No need to explain complicated patent law to jurors when the ESI is so convincing

the iPhone has a “beautiful design”, and “easy to copy” hardware. – internal Samsung report [1]

The Background

apple_tIn one of the most significant Intellectual Property cases of our time, a jury has awarded Apple over one billion dollars in damages in a patent case involving the design and functionality of Apple’s treasured iPhone. Apple alleged that Samsung had ripped-off their iPhone design and a number of features. Before the trial, legal commentators predicted it could be a difficult case to win because of the challenge of describing the complex functionality of high-tech applications and mobile software to jurors. As it turns out…much of the anxiety over how to communicate these complex issues in plain English was not necessary. Why not? Because a key piece of evidence used to win the case was an internal Samsung report touting the iPhone’s “beautiful design” and “easy to copy hardware”. Really. This is the sort of smoking gun hot document that makes IP litigator’s dreams come true. Juror’s eyes may glaze over when describing software code, but they certainly understand what “easy to copy” suggests.

What does this mean?

Well, for starters, this is yet another clear reminder that otherwise smart people continue to create electronic documents that are both dangerous and discoverable; even as awareness of these pitfalls increases. This is bad news for general counsels and company shareholders…but good news for plaintiff’s attorneys seeking the digital goodies that will help them win lawsuits. A large courtroom display of a blow-up of an emotionally charged internal report or email is often worth even more than technical testimony or other hard evidence.

The Take-Aways

Counsel clients on privacy.  Counsel clients on privacy.  Many of your clients probably issue company-owned iPhones, tablets, and other devices to their employees.  It is highly likely that these employees are using those devices for personal use.  Here are some tips…

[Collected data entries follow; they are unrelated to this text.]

/-! ### Every READY bit (R371, R372) -/

/-- Every skein takes the READY bit that its gate gives, or none does. -/
def State.skeinsFollow (s : State) (on : Bool) : State :=
  forEach (upto 65) s (fun n s => s.putSkeinReady n (on && !s.skeinGate n))

/-- Every sequencer takes the READY bit that its gate gives, or none does. -/
def State.seqsFollow (s : State) (on : Bool) : State :=
  forEach (upto 8) s (fun n s => s.putSeqReady n (on && !bitOf (s.get PWR_TRG_GATE_GATE.one) n))

theorem State.allReady_eq (s : State) (on : Bool) : s.allReady on = (s.skeinsFollow on).seqsFollow on := rfl

section
variable (s : State) (on : Bool)

theorem State.skeinsFollow_frame : s.sameRegs readyCells (s.skeinsFollow on) ∧ s.ButFront (s.skeinsFollow on) :=
  List.foldlRecOn (motive := fun u => s.sameRegs readyCells u ∧ s.ButFront u) _ _ ⟨s.sameRegs_refl _, .refl s⟩ fun u hu n _ => by
    obtain ⟨hregs, hrest⟩ := u.putSkeinReady_frame n (on && !u.skeinGate n)
    exact ⟨State.sameRegs_trans hu.1 hregs, hu.2.trans hrest⟩

theorem State.seqsFollow_frame :
    s.sameRegs (PWR_TRG_GATE_READY.one.key :: latches [21]) (s.seqsFollow on) ∧ s.sameButRegs (s.seqsFollow on) :=
  List.foldlRecOn (motive := fun u => s.sameRegs (PWR_TRG_GATE_READY.one.key :: latches [21]) u ∧ s.sameButRegs u) _ _
    ⟨s.sameRegs_refl _, s.sameButRegs_refl⟩ fun u hu n _ => by
    obtain ⟨hregs, hrest⟩ := u.putSeqReady_frame n (on && !bitOf (u.get PWR_TRG_GATE_GATE.one) n)
    exact ⟨State.sameRegs_trans hu.1 hregs, State.sameButRegs_trans hu.2 hrest⟩

theorem State.allReady_frame : s.sameRegs readyCells (s.allReady on) ∧ s.ButFront (s.allReady on) := by
  obtain ⟨hskeins, hskeinsRest⟩ := s.skeinsFollow_frame on
  obtain ⟨hseqs, hseqsRest⟩ := (s.skeinsFollow on).seqsFollow_frame on
  exact ⟨State.sameRegs_step hskeins hseqs (by decide), hskeinsRest.trans hseqsRest.butFront⟩

theorem State.skeinReady_allReady {n : Nat} (hn : n < 65) : (s.allReady on).skeinReady n = (on && !s.skeinGate n) := by
  obtain ⟨u, hu, -, hafter⟩ := forEach_at (List.nodup_range (n := 65)) (List.mem_range.mpr hn)
    (f := fun n s => s.putSkeinReady n (on && !s.skeinGate n)) (s.sameRegs readyCells) (·.skeinReady n) (s.sameRegs_refl _)
    (fun a _ u hu => State.sameRegs_trans hu (u.putSkeinReady_frame a _).1)
    (fun a ha hne u _ => by rw [State.skeinReady_putSkeinReady _ _ (List.mem_range.mp ha) hn, if_neg hne.symm])
  have hskeins : (s.skeinsFollow on).skeinReady n = (on && !u.skeinGate n) :=
    hafter.trans ((u.skeinReady_putSkeinReady _ hn hn).trans (if_pos rfl))
  obtain ⟨hseqs, -⟩ := (s.skeinsFollow on).seqsFollow_frame on
  rw [State.allReady_eq, State.skeinReady_of_get n (hseqs _ (by decide)) (hseqs _ (by decide)), hskeins,
    State.skeinGate_of_get n (hu _ (by decide)) (hu _ (by decide))]

theorem State.seqReady_allReady {n : Nat} (hn : n < 8) :
    bitOf ((s.allReady on).get PWR_TRG_GATE_READY.one) n = (on && !bitOf (s.get PWR_TRG_GATE_GATE.one) n) := by
  obtain ⟨hskeins, -⟩ := s.skeinsFollow_frame on
  obtain ⟨u, hu, -, hafter⟩ := forEach_at (s := s.skeinsFollow on) (List.nodup_range (n := 8)) (List.mem_range.mpr hn)
    (f := fun n s => s.putSeqReady n (on && !bitOf (s.get PWR_TRG_GATE_GATE.one) n))
    (fun u => u.get PWR_TRG_GATE_GATE.one = s.get PWR_TRG_GATE_GATE.one) (fun u => bitOf (u.get PWR_TRG_GATE_READY.one) n)
    (hskeins _ (by decide)) (fun a _ u hu => ((u.putSeqReady_frame a _).1 _ (by decide)).trans hu)
    (fun a _ hne u _ => by rw [State.bitOf_putSeqReady _ _ _ hn, if_neg hne.symm])
  rw [← hu]
  exact hafter.trans ((u.bitOf_putSeqReady n _ hn).trans (if_pos rfl))

end

/-! ### What a calibration finds (R102, R125) -/

/-- The cells that a calibration's finding in skein `n` writes. -/
def foundCells (n : Nat) : List Nat :=
  [FE_STATUS_CAL_OK.of n, FE_CAL_STATUS_RESID.of n, FE_CAL_STATUS_WORST_CH.of n, FE_CAL_STATUS_TEMP_DELTA.of n].map Fld.key ++
    causeCells n
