/-- Software keeps pseudo-channel `pc` in PARK (R287). -/
def State.retained (s : State) (pc : Nat) : Bool := bitOf (s.get (HBM_RETAIN.of (stackOf pc))) (pc % 32)

/-- PARK's steps on one pseudo-channel. -/
def State.parkPc (s : State) (pc : Nat) : State :=
  if s.retained pc then ((s.issueAll pc).readsComplete pc).putPcState pc 1
  else (((s.issueAll pc).readsComplete pc).putPcState pc 2).onHbm (·.zeroFill pc)

theorem State.parkPc_parks (s : State) (pc : Nat) : s.Parks pc (s.parkPc pc) := by
  have hdone : s.Parks pc ((s.issueAll pc).readsComplete pc) := (State.Parks.refl pc s).issueAll.readsComplete
  have hstate : (HBM_PC_STATE_STATE.ofWin (stackOf pc) (pc % 32)).key ∈ parkCells pc := by simp [parkCells, serveCells]
  unfold State.parkPc
  exact .ite (hdone.set 1 hstate) ((hdone.set 2 hstate).onHbm _)

theorem State.pcState_putPcState (s : State) (pc : Nat) {v : Nat} (hv : v < 8) : (s.putPcState pc v).pcState pc = v :=
  (State.get_set_same _ _ _).trans (Nat.mod_eq_of_lt hv)

theorem State.pcState_onHbm (s : State) (f : Hbm → Hbm) (pc : Nat) : (s.onHbm f).pcState pc = s.pcState pc := rfl

theorem State.parkPc_state (s : State) (pc : Nat) : (s.parkPc pc).pcState pc = if s.retained pc then 1 else 2 := by
  unfold State.parkPc
  split
  · exact State.pcState_putPcState _ pc (by decide)
  · rw [State.pcState_onHbm, State.pcState_putPcState _ pc (by decide)]

theorem State.parkPc_hbm (s : State) (pc : Nat) : (s.parkPc pc).hbm =
    if s.retained pc then ((s.issueAll pc).readsComplete pc).hbm else ((s.issueAll pc).readsComplete pc).hbm.zeroFill pc := by
  unfold State.parkPc
  split <;> rfl

/-- What PARK's steps on pseudo-channel `pc` leave of the bytes. -/
structure Hbm.ParkedAs (keep : Bool) (pc : Nat) (h h' : Hbm) : Prop where
  queues : ∀ q, q ≠ pc → h'.writes q = h.writes q
  empty : h'.writes pc = []
  byte : h.Whole pc → ∀ x < pcBytes, h'.byteAt pc x = if keep then h.byteAt pc x else 0
  others : h.Whole pc → ∀ q, q ≠ pc → ∀ x < pcBytes, h'.byteAt q x = h.byteAt q x

theorem State.parkPc_bytes (s : State) (pc : Nat) : s.hbm.ParkedAs (s.retained pc) pc (s.parkPc pc).hbm := by
  obtain ⟨hempty, hqueues, hbyte, hothers⟩ := s.issueAll_drained pc
  have hdone := (s.issueAll pc).readsComplete_bytes pc
  rw [State.parkPc_hbm]
  generalize ((s.issueAll pc).readsComplete pc).hbm = done at hdone
  split
  · next hkeep =>
    exact ⟨fun q hq => (hdone.writes q).trans (hqueues q hq), (hdone.writes pc).trans hempty,
      fun hwhole x _ => by rw [hkeep, if_pos rfl]; exact (hdone.byteAt pc x).trans (hbyte hwhole x),
      fun hwhole q hq x hx => (hdone.byteAt q x).trans (hothers hwhole q hq x hx)⟩
  · next hlost =>
    exact ⟨fun q hq => (hdone.writes q).trans (hqueues q hq), (hdone.writes pc).trans hempty,
      fun _ x hx => by rw [if_neg hlost]; exact Hbm.byteAt_zeroFill _ ((hdone.writes pc).trans hempty) hx,
      fun hwhole q hq x hx => (Hbm.byteAt_zeroFill_ne _ hq hx).trans ((hdone.byteAt q x).trans (hothers hwhole q hq x hx))⟩

/-! ### The HBM parks -/

/-- The pseudo-channel whose PC_STATE.STATE a register's number names. -/
def statePc (k : Nat) : Nat := 32 * (k / (64 * 16384 * 64 * 4096) - 0x180) + k / 64 % 16384

/-- The place within its page that a register's number names. -/
def keySpot (k : Nat) : Nat := k / (64 * 16384) % (64 * 4096)

/-- A pseudo-channel's PC_STATE.STATE is no cell that PARK's steps on another one change. -/
theorem pcState_apart {q pc : Nat} (hq : q < 128) (hpc : pc < 128) (hne : q ≠ pc) :
    (HBM_PC_STATE_STATE.ofWin (stackOf q) (q % 32)).key ∉ parkCells pc := by
  have hown : ∀ q < 128, statePc (HBM_PC_STATE_STATE.ofWin (stackOf q) (q % 32)).key = q ∧
      keySpot (HBM_PC_STATE_STATE.ofWin (stackOf q) (q % 32)).key = 64 * 0x48 := by decide +kernel
  have hcells : ∀ pc < 128, ∀ k ∈ parkCells pc,
      k = (HBM_PC_STATE_STATE.ofWin (stackOf pc) (pc % 32)).key ∨ keySpot k ≠ 64 * 0x48 := by decide +kernel
  intro hmem
  rcases hcells pc hpc _ hmem with heq | hspot
  · exact hne ((hown q hq).1.symm.trans ((congrArg statePc heq).trans (hown pc hpc).1))
  · exact hspot (hown q hq).2

/-- The power state and what software keeps are no cells of the pseudo-channels' parking. -/
theorem parkCells_apart : ∀ pc < 128, PWR_STATUS_STATE.one.key ∉ parkCells pc ∧
    ∀ k < 4, (HBM_RETAIN.of k).key ∉ parkCells pc := by decide +kernel

/-- `t` stands between the steps of PARK that began in `s`. -/
structure State.Parking (s t : State) : Prop where
  mbx : t.mbx = s.mbx
  power : t.get PWR_STATUS_STATE.one = s.get PWR_STATUS_STATE.one
  retained : ∀ pc < 128, t.retained pc = s.retained pc

theorem State.Parking.parkPc {s t : State} (h : s.Parking t) {pc : Nat} (hpc : pc < 128) : s.Parking (t.parkPc pc) := by
  obtain ⟨hregs, hmbx⟩ := t.parkPc_parks pc
  obtain ⟨hpower, hretain⟩ := parkCells_apart pc hpc
  refine ⟨hmbx.trans h.mbx, (hregs _ hpower).trans h.power, fun q hq => Eq.trans ?_ (h.retained q hq)⟩
  have hstack : stackOf q < 4 := Nat.div_lt_of_lt_mul hq
  rw [State.retained, hregs _ (hretain _ hstack), State.retained]

theorem serviceList_lt {s : State} {pc : Nat} (h : pc ∈ s.serviceList) : pc < 128 := by
  have horder : ∀ pc ∈ pcOrder, pc < 128 := by decide +kernel
  exact horder pc (List.mem_of_mem_filter h)

theorem State.serviceList_nodup (s : State) : s.serviceList.Nodup := by
  have horder : pcOrder.Nodup := by decide +kernel
  exact horder.filter _

/-- PARK's steps on every pseudo-channel in service. -/
def State.parkPcs (s : State) : State := forEach s.serviceList s (fun pc s => s.parkPc pc)

theorem State.parkPcs_parking (s : State) : s.Parking s.parkPcs :=
  List.foldlRecOn (motive := s.Parking) _ _ ⟨rfl, rfl, fun _ _ => rfl⟩ fun _ hu _ hpc => hu.parkPc (serviceList_lt hpc)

  • Counsel.  Use these emerging cases as opportunities to engage your clients in discussions about Electronically Stored Information (ESI) and their internal practices and policies.  Remind clients that some discussions are simply too sensitive to put in writing.  Think this is rudimentary?  Tell that to Samsung.
  • Keep only what you need!  Most of the damaging documents that are discovered during litigation did not need to be saved.  Advise your clients to regularly purge ESI that is not subject to preservation requirements.  Companies must employ an internal document management program that removes electronic documents when their useful life is over.
  • Go for it.  Yes, recommending engaging in electronic discovery in our digital world does seem obvious, but the fact is that many litigators remain reluctant.  While it is true that eDiscovery can be difficult and confusing, litigators ignore ESI at their own peril.  If you are still uncomfortable with the digital world, task someone on your staff with being your Electronic Discovery Liaison.

[1] “How Apple Got Its Case Across”.  By Jennifer Smith and Steve Elder.  The Wall Street Journal.  August 27, 2012.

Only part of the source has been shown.